About half the world's production of pigments for paints involves the formation of white TiO2. It is made on a large scale by the chloride process , starting with ores containing only small amounts of rutile, TiO2. The ore is treated with chlorine and carbon. this produces TiCl4 and gaeseous product according to the following equation:
3TiO2(s)+ 4C(s)+ 6Cl2(g)--> 3TiCl4(l)+ 2CO2(g)+ 2CO(g)
the titanium(IV)chloride is then converted into titanium(IV)oxide of high purity
TiCl4(l)+ O2(g)--> TiO2(s)+ 2Cl2(g)
suppose the first process can be carried out with 70.0% yield and then second one with 93.0% yield. How many kilograms of TiO2 could be produced starting with 1.00metric ton (1.00x10^6g)of an ore that is 0.75% rutile TiO2?
Here is a worked example of a stoichiometry problem Your problem has two such problems in it (or you can combine the two if you wish).
http://www.jiskha.com/science/chemistry/stoichiometry.html
Convert 1 metric ton to grams ore then to grams TiO2 (using the 0.75% in the ore), then to g TiCl4 (using the 70%%) and finally to TiO2 final product (using the 93.0%). Post your work if you get stuck.

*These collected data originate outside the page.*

/-! The serving engine (chapter 16). -/

/-- The model's commands (R470, R479, R488, R502): a model that nothing refuses is loaded with the digest of its weights and a queue
for each pool, unloaded, its tokeniser table stored, its pools shrunk. -/
def Clause.ServeModel : Prop :=
  ∀ (s : State) (h : Hdr) (a : ModelArgs) (m : Model) (slot : Nat) (block : Ref) (table : BpTable) (limits : List Nat) (pools : Tab Pool)
      (c : Ctl),
    let x := s.ctl.ctxOf h.pair
    let k := fun op => ({ op := op, roles := [0, 1] } : Cmd)
    let read := (s.taken (k 0x0600) h).readWeights a
    let digest := sha3 ((read.c.weightRegions a).flatMap fun r => read.b.mem.readBytes (2 * 2 ^ 44 + r.base) r.len)
    (modelFail x a (s.ctl.consume (k 0x0600) h) = none → read.weightsPoisoned a = false →
      Ctl.openPools a x.sid a.pools read.c = some (pools, c) →
      Lands s (k 0x0600) h (modelArgs a) (modelRefs h a) (.serveModelLoad h a)
        (fun w => { w.readWeights a with
          c := (c.onServe fun y => { y with
            model := some { a := a, session := x.sid, digest := digest, progs := read.c.modelProgs a.job, pools := pools } }).newMaxResident })
        (encode [.raw 8 digest]) id) ∧
    (s.ctl.serve.model = some m → x.owns m.a.job = true →
      Lands s (k 0x0601) h [] [] (.serveModelUnload h) (W.on Ctl.unloadModel) [] id ∧
      (s.ctl.usable 19 = true → poolLimitsFail s.ctl m limits = none →
        (((s.taken (k 0x0603) h).setPoolLimits limits).c.pagesToMove = false →
          Lands s (k 0x0603) h [Arg.ref (limits.length = 8)] (limitsRefs h limits) (.servePoolShrink h limits) (W.setPoolLimits limits)
            [] id) ∧
        (((s.taken (k 0x0603) h).setPoolLimits limits).c.pagesToMove = true →
          Waits s (k 0x0603) h [Arg.ref (limits.length = 8)] (limitsRefs h limits) (.servePoolShrink h limits) (W.setPoolLimits limits)
            .pool))) ∧
    (s.ctl.usable 19 = true → bpOk ((s.ctl.serve.model.map (·.a.vocab)).getD 262144) table = true →
      (∀ y ∈ s.ctl.serve.contracts.vals, y.a.tokeniser ≠ slot) →
      Lands s (k 0x0602) h [Arg.num 1 (decide (slot < 4)), refArg s h block] [block] (.serveTokeniserLoad h slot block table)
        (W.on (Ctl.onServe fun y => { y with tables := Tab.set slot table y.tables })) (encode [.raw 8 (sha3 (refBlock s block))]) id)

/-- The contract's commands (R482, R492, R495, R496, R498, R502): a contract that nothing refuses is made, its key replaced with 60 s
of grace, closed, its status, a window and the floor read. -/
def Clause.ServeContracts : Prop :=
  ∀ (s : State) (h : Hdr) (a0 : ContractArgs) (m : Model) (cid seq b step ctx : Nat) (key : List Byte) (y : Contract)
      (r : Nat × List Byte),
    let x := s.ctl.ctxOf h.pair
    let k := fun op => ({ op := op, roles := [0, 1] } : Cmd)
    let a := stretchDefaults a0
    (s.ctl.serve.model = some m →
      (contractFail x a m (s.taken (k 0x0610) h) = none →
        (let made := fun (c : Ctl) =>
          let c := (c.withContract a x.sid m).newMaxResident
          (c.updContract a.id fun y => { y with win := c.newWindow y 0 }).preemptFor 1024
        Lands s (k 0x0610) h (contractArgs a) [] (.serveContractCreate h a0) (fun w => (w.on made).serveKick)
          (encode [.n 2 (made (s.ctl.consume (k 0x0610) h)).serve.maxResident]) id)) ∧
      (x.owns m.a.job = true → ctx ≤ m.a.maxContext →
        (let t := iterTime m.a b (b * ctx) step
        Reads s (k 0x0615) h [Arg.num 2 (1 ≤ b && b ≤ 1024), Arg.num 1 (decide (step < 16)), Arg.num 4 (64 ≤ ctx && ctx ≤ 131072)] []
          (.serveFloorQuery h b step ctx)
          (encode [.n 8 (ceilDiv (t.num * 1000000000) t.den), .n 8 (if t.num = 0 then 0 else b * t.den / t.num)])))) ∧
    (s.ctl.contract? cid = some y → x.owns y.job = true →
      Lands s (k 0x0611) h [contractArg, Arg.blk 32 (key.length = 32)] [] (.serveContractKeySet h cid key)
        (W.on fun c => c.updContract cid fun z => { z with
          key := key
          oldKey := some (z.key, c.tick + 60000000000) }) [] id ∧
      (y.closing = false →
        ((((s.taken (k 0x0612) h).on (Ctl.beginClose cid)).serveKick.c.contract? cid).isSome = true →
          Waits s (k 0x0612) h [contractArg] [] (.serveContractClose h cid) (fun w => (w.on (Ctl.beginClose cid)).serveKick)
            (.contract cid)) ∧
        ((((s.taken (k 0x0612) h).on (Ctl.beginClose cid)).serveKick.c.contract? cid).isSome = false →
          Lands s (k 0x0612) h [contractArg] [] (.serveContractClose h cid) (fun w => (w.on (Ctl.beginClose cid)).serveKick) [] id)) ∧
      Reads s { op := 0x0613, roles := [0, 1], lock := true } h [contractArg] [] (.serveContractStatus h cid)
        (let st := y.stretch.getD { digest := [] }
        encode [.n 2 (s.ctl.residents.filter (·.contract = cid)).length, .n 2 (s.ctl.intake.filter (·.contract = cid)).length,
          .n 4 y.setAside, .n 4 y.authFail, .n 4 y.malformed, .n 4 y.replayed, .n 1 (b2n y.stretch.isSome), .n 4 y.stretchSeq,
          .n 8 st.decode, .n 8 st.prefill]) ∧
      (y.records.find? (·.1 = seq) = some r →
        Reads s { op := 0x0614, roles := [0, 1, 3] } h [contractArg, Arg.num 4 (decide (seq < 2 ^ 32))] []
          (.serveWindowRead h cid seq) (encode [.raw 8 r.2])))

/-- The mailbox commands of the serving engine (chapter 16). -/
def Obligations.ServeCommands : Prop := Clause.ServeModel ∧ Clause.ServeContracts

/-- Requests and cancels from the mailbox, and the engine's status (R481, R485, R502). -/
def Clause.ServeRequests : Prop :=
  ∀ (s : State) (h : Hdr) (cid stream e : Nat) (payload : List Byte) (y : Contract) (c : Ctl) (q : Sequence),
    let x := s.ctl.ctxOf h.pair
    let k := fun op => ({ op := op, roles := [0, 1] } : Cmd)
    (s.ctl.contract? cid = some y → x.owns y.job = true →
      (s.ctl.usable 19 = true →
        (s.ctl.seq? cid stream = some q →
          Reads s (k 0x0620) h (requestArgs stream payload) (requestRefs h stream payload) (.serveRequest h cid stream payload)
            (encode [.raw 8 (s.ctl.repeatAnswer q).2])) ∧
        (s.ctl.seq? cid stream = none → fieldAt payload 44 4 = 0 →
          (∀ w : W, w = W.serveKick { s.taken (k 0x0620) h with c := c } →
            (s.ctl.consume (k 0x0620) h).submit cid stream (.mailbox x.n x.sid) payload (payload.drop 48) false = .ok c →
            w.c.seq? cid stream = some q →
            Lands s (k 0x0620) h (requestArgs stream payload) (requestRefs h stream payload) (.serveRequest h cid stream payload)
              (fun _ => w) (encode [.raw 8 (Ctl.acceptBytes (w.c.queuePos cid stream) q)]) id) ∧
          ((s.ctl.consume (k 0x0620) h).submit cid stream (.mailbox x.n x.sid) payload (payload.drop 48) false = .error e →
            Reads s (k 0x0620) h (requestArgs stream payload) (requestRefs h stream payload) (.serveRequest h cid stream payload)
              (encode [.raw 8 (Ctl.refuseBytes e)])))) ∧
      ((s.ctl.seq? cid stream).isSome = true →
        Lands s (k 0x0621) h [contractArg, Arg.num 8 (decide (stream < 2 ^ 64))] [] (.serveCancel h cid stream)
          (fun w => (w.on (Ctl.cancelSeq cid stream)).serveKick) [] id)) ∧
    Reads s { op := 0x0622, roles := [0, 1], lock := true } h [] [] (.serveStatus h)
      (encode [.n 2 s.ctl.residents.length, .n 2 s.ctl.intake.length, .n 2 s.ctl.serve.maxResident,
        .n 4 ((s.ctl.serve.model.map (·.iter)).getD 0), .n 1 s.ctl.power.step,
        .list ((List.range 8).map fun st =>
          leBytes 4 (((Tab.get? st ((s.ctl.serve.model.map (·.pools)).getD [])).map Ctl.poolFree).getD 0))])

/-- The messages of TSP that are taken (R474 to R478, R485): a repeated REQUEST is answered again and a new one, come whole, is
submitted; CANCEL ends its sequence; an ACK drops the tokens below it; RESEND sends the kept tokens again. -/
def Clause.TspMessages : Prop :=
  ∀ (s : State) (m : Tsp) (c : Ctl) (q : Sequence),
    let k := m.contract
    let n := m.stream
    let old := fun (c : Ctl) => c.onServe fun y => { y with parts := y.parts.filter fun p => !(p.contract = k && p.stream = n) }
    (s.TakesTsp 1 m c →
      (c.seq? k n = some q → Acts s (.tspRequest m) fun w =>
        ({ w with c := c } : W).on (Ctl.tspSend k n (c.repeatAnswer q).1 m.client (c.repeatAnswer q).2)) ∧
      (c.seq? k n = none → 48 ≤ m.payload.length → fieldAt m.payload 44 4 = 0 → bit m.flags 0 = false →
        (∀ p ∈ c.serve.parts, ¬ (p.contract = k ∧ p.stream = n)) →
        Acts s (.tspRequest m) fun w =>
          (({ w with c := c } : W).on old).takeRequest k n m.client m.payload (m.payload.drop 48) (bit m.flags 1)) ∧
      (c.seq? k n = none → 48 ≤ m.payload.length → fieldAt m.payload 44 4 = 0 → bit m.flags 0 = true →
        (∀ p ∈ c.serve.parts, ¬ (p.contract = k ∧ p.stream = n)) →
        Acts s (.tspRequest m) fun w =>
          (({ w with c := c } : W).on old).on (Ctl.onServe fun y => { y with
            parts := y.parts ++ [{ contract := k, stream := n, client := m.client, first := c.tick, got := [(0, m.payload)]
                                   textOut := bit m.flags 1 }] }))) ∧
    (s.TakesTsp 2 m c → Acts s (.tspCancel m) fun w => (({ w with c := c } : W).on (Ctl.cancelSeq k n)).serveKick) ∧
    (s.TakesTsp 3 m c → c.seq? k n = some q → q.paused = false →
      Acts s (.streamAck m) fun w => ({ w with c := c } : W).on (Ctl.updSeq k n fun z => { z with
        acked := max q.acked (min (fieldAt m.payload 0 4) q.sent)
        paused := z.paused
        skipLat := z.skipLat })) ∧
    (s.TakesTsp 4 m c → c.seq? k n = some q → q.r.textOut = false →
      Acts s (.tspResend m) fun w => ({ w with c := c } : W).on fun c =>
        let lo := max q.acked (fieldAt m.payload 0 4)
        (List.range (q.sent - lo)).foldl (fun (st : Ctl) i =>
          st.tspSend q.contract q.stream 0x82 q.client (Ctl.tokensBytes (lo + i) [q.out.getD (lo + i) 0] [])) c)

i converted the 1metric ton to grams but then how to i convert it to grams of TiO2(using the 0.75% in the ore)
To determine the amount of TiO2 that could be produced starting with 1.00 metric ton (1.00 x 10^6g) of ore, we need to follow these steps:
1. Calculate the mass of rutile TiO2 in the ore:
Mass of ore = 1.00 metric ton = 1.00 x 10^6 g
Percentage of rutile TiO2 in the ore = 0.75%
Mass of rutile TiO2 = (Percentage of rutile TiO2 / 100) x Mass of ore
= (0.75 / 100) x 1.00 x 10^6 g
2. Calculate the molar mass of TiO2:
Molar mass of TiO2 = Atomic mass of Ti + 2 x Atomic mass of O
= 47.87 g/mol + 2 x 16.00 g/mol
= 79.87 g/mol
3. Calculate the number of moles of rutile TiO2:
Number of moles = Mass / Molar mass
= Mass of rutile TiO2 / Molar mass
4. Determine the theoretical yield of TiO2 from the first process:
The first process has a 70.0% yield, so multiply the number of moles of rutile TiO2 by 70.0/100 to get the moles of TiO2 produced.
5. Convert the moles of TiO2 to grams:
Mass of TiO2 = Moles of TiO2 x Molar mass
6. Determine the yield of TiO2 from the second process:
The second process has a 93.0% yield, so multiply the mass of TiO2 by 93.0/100 to get the final mass of TiO2 produced.
Now, let's calculate the mass of TiO2 that could be produced:
Mass of rutile TiO2 = (0.75 / 100) x 1.00 x 10^6 g = 7500 g
Number of moles of rutile TiO2 = Mass of rutile TiO2 / Molar mass
= 7500 g / 79.87 g/mol ≈ 93.84 mol
Theoretical yield of TiO2 from the first process = Number of moles of rutile TiO2 x 70.0/100
≈ 93.84 mol x 0.70 ≈ 65.69 mol
Mass of TiO2 = Moles of TiO2 x Molar mass
= 65.69 mol x 79.87 g/mol ≈ 5249 g
Final yield of TiO2 from the second process = Mass of TiO2 x 93.0/100
≈ 5249 g x 0.93 ≈ 4879.57 g ≈ 4.88 kg
Therefore, starting with 1.00 metric ton of ore that is 0.75% rutile TiO2, approximately 4.88 kg of TiO2 could be produced.